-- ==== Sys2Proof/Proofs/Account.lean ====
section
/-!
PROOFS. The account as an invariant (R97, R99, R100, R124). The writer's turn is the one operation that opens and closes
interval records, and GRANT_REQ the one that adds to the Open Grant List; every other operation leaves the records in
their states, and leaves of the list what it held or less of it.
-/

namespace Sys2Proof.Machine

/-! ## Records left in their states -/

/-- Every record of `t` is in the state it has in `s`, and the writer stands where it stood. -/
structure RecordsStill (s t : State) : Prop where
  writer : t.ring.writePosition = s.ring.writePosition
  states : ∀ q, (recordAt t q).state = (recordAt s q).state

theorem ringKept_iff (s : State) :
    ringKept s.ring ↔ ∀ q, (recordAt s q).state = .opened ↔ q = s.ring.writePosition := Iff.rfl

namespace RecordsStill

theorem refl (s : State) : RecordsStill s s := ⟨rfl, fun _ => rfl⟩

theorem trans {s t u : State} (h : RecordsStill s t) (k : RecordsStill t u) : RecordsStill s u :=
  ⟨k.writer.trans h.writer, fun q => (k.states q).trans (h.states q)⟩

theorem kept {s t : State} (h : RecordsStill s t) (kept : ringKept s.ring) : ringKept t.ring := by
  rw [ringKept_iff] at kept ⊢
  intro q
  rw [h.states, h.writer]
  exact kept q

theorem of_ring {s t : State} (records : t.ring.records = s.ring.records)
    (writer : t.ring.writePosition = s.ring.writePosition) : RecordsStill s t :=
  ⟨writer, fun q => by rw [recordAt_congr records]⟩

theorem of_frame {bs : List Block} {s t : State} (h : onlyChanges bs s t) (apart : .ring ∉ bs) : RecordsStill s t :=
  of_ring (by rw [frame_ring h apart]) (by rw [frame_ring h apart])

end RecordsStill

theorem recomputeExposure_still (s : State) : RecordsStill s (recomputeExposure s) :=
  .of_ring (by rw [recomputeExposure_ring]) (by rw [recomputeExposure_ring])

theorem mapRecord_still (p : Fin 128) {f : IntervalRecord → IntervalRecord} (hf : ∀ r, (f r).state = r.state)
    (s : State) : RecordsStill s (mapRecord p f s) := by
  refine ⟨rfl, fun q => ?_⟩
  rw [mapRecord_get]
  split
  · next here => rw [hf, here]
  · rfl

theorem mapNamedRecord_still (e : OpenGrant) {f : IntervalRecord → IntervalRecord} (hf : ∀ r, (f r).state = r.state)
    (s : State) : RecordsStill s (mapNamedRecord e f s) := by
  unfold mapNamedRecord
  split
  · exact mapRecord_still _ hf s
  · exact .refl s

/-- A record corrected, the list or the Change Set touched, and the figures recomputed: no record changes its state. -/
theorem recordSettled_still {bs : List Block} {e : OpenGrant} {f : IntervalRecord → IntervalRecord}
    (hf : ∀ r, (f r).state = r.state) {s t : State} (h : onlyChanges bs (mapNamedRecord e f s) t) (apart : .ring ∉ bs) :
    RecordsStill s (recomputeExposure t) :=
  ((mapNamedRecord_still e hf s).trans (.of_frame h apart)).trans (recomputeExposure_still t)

What to do
Everything from the line with "exact kept q" through the line with "RecordsStill s (recomputeExposure t)" should be written out exactly as it appears above, end lines included, and nothing outside that range.

Your solution
  exact kept q

theorem of_ring {s t : State} (records : t.ring.records = s.ring.records)
    (writer : t.ring.writePosition = s.ring.writePosition) : RecordsStill s t :=
  ⟨writer, fun q => by rw [recordAt_congr records]⟩

theorem of_frame {bs : List Block} {s t : State} (h : onlyChanges bs s t) (apart : .ring ∉ bs) : RecordsStill s t :=
  of_ring (by rw [frame_ring h apart]) (by rw [frame_ring h apart])

end RecordsStill

theorem recomputeExposure_still (s : State) : RecordsStill s (recomputeExposure s) :=
  .of_ring (by rw [recomputeExposure_ring]) (by rw [recomputeExposure_ring])

theorem mapRecord_still (p : Fin 128) {f : IntervalRecord → IntervalRecord} (hf : ∀ r, (f r).state = r.state)
    (s : State) : RecordsStill s (mapRecord p f s) := by
  refine ⟨rfl, fun q => ?_⟩
  rw [mapRecord_get]
  split
  · next here => rw [hf, here]
  · rfl

theorem mapNamedRecord_still (e : OpenGrant) {f : IntervalRecord → IntervalRecord} (hf : ∀ r, (f r).state = r.state)
    (s : State) : RecordsStill s (mapNamedRecord e f s) := by
  unfold mapNamedRecord
  split
  · exact mapRecord_still _ hf s
  · exact .refl s

/-- A record corrected, the list or the Change Set touched, and the figures recomputed: no record changes its state. -/
theorem recordSettled_still {bs : List Block} {e : OpenGrant} {f : IntervalRecord → IntervalRecord}
    (hf : ∀ r, (f r).state = r.state) {s t : State} (h : onlyChanges bs (mapNamedRecord e f s) t) (apart : .ring ∉ bs) :
    RecordsStill s (recomputeExposure t) :=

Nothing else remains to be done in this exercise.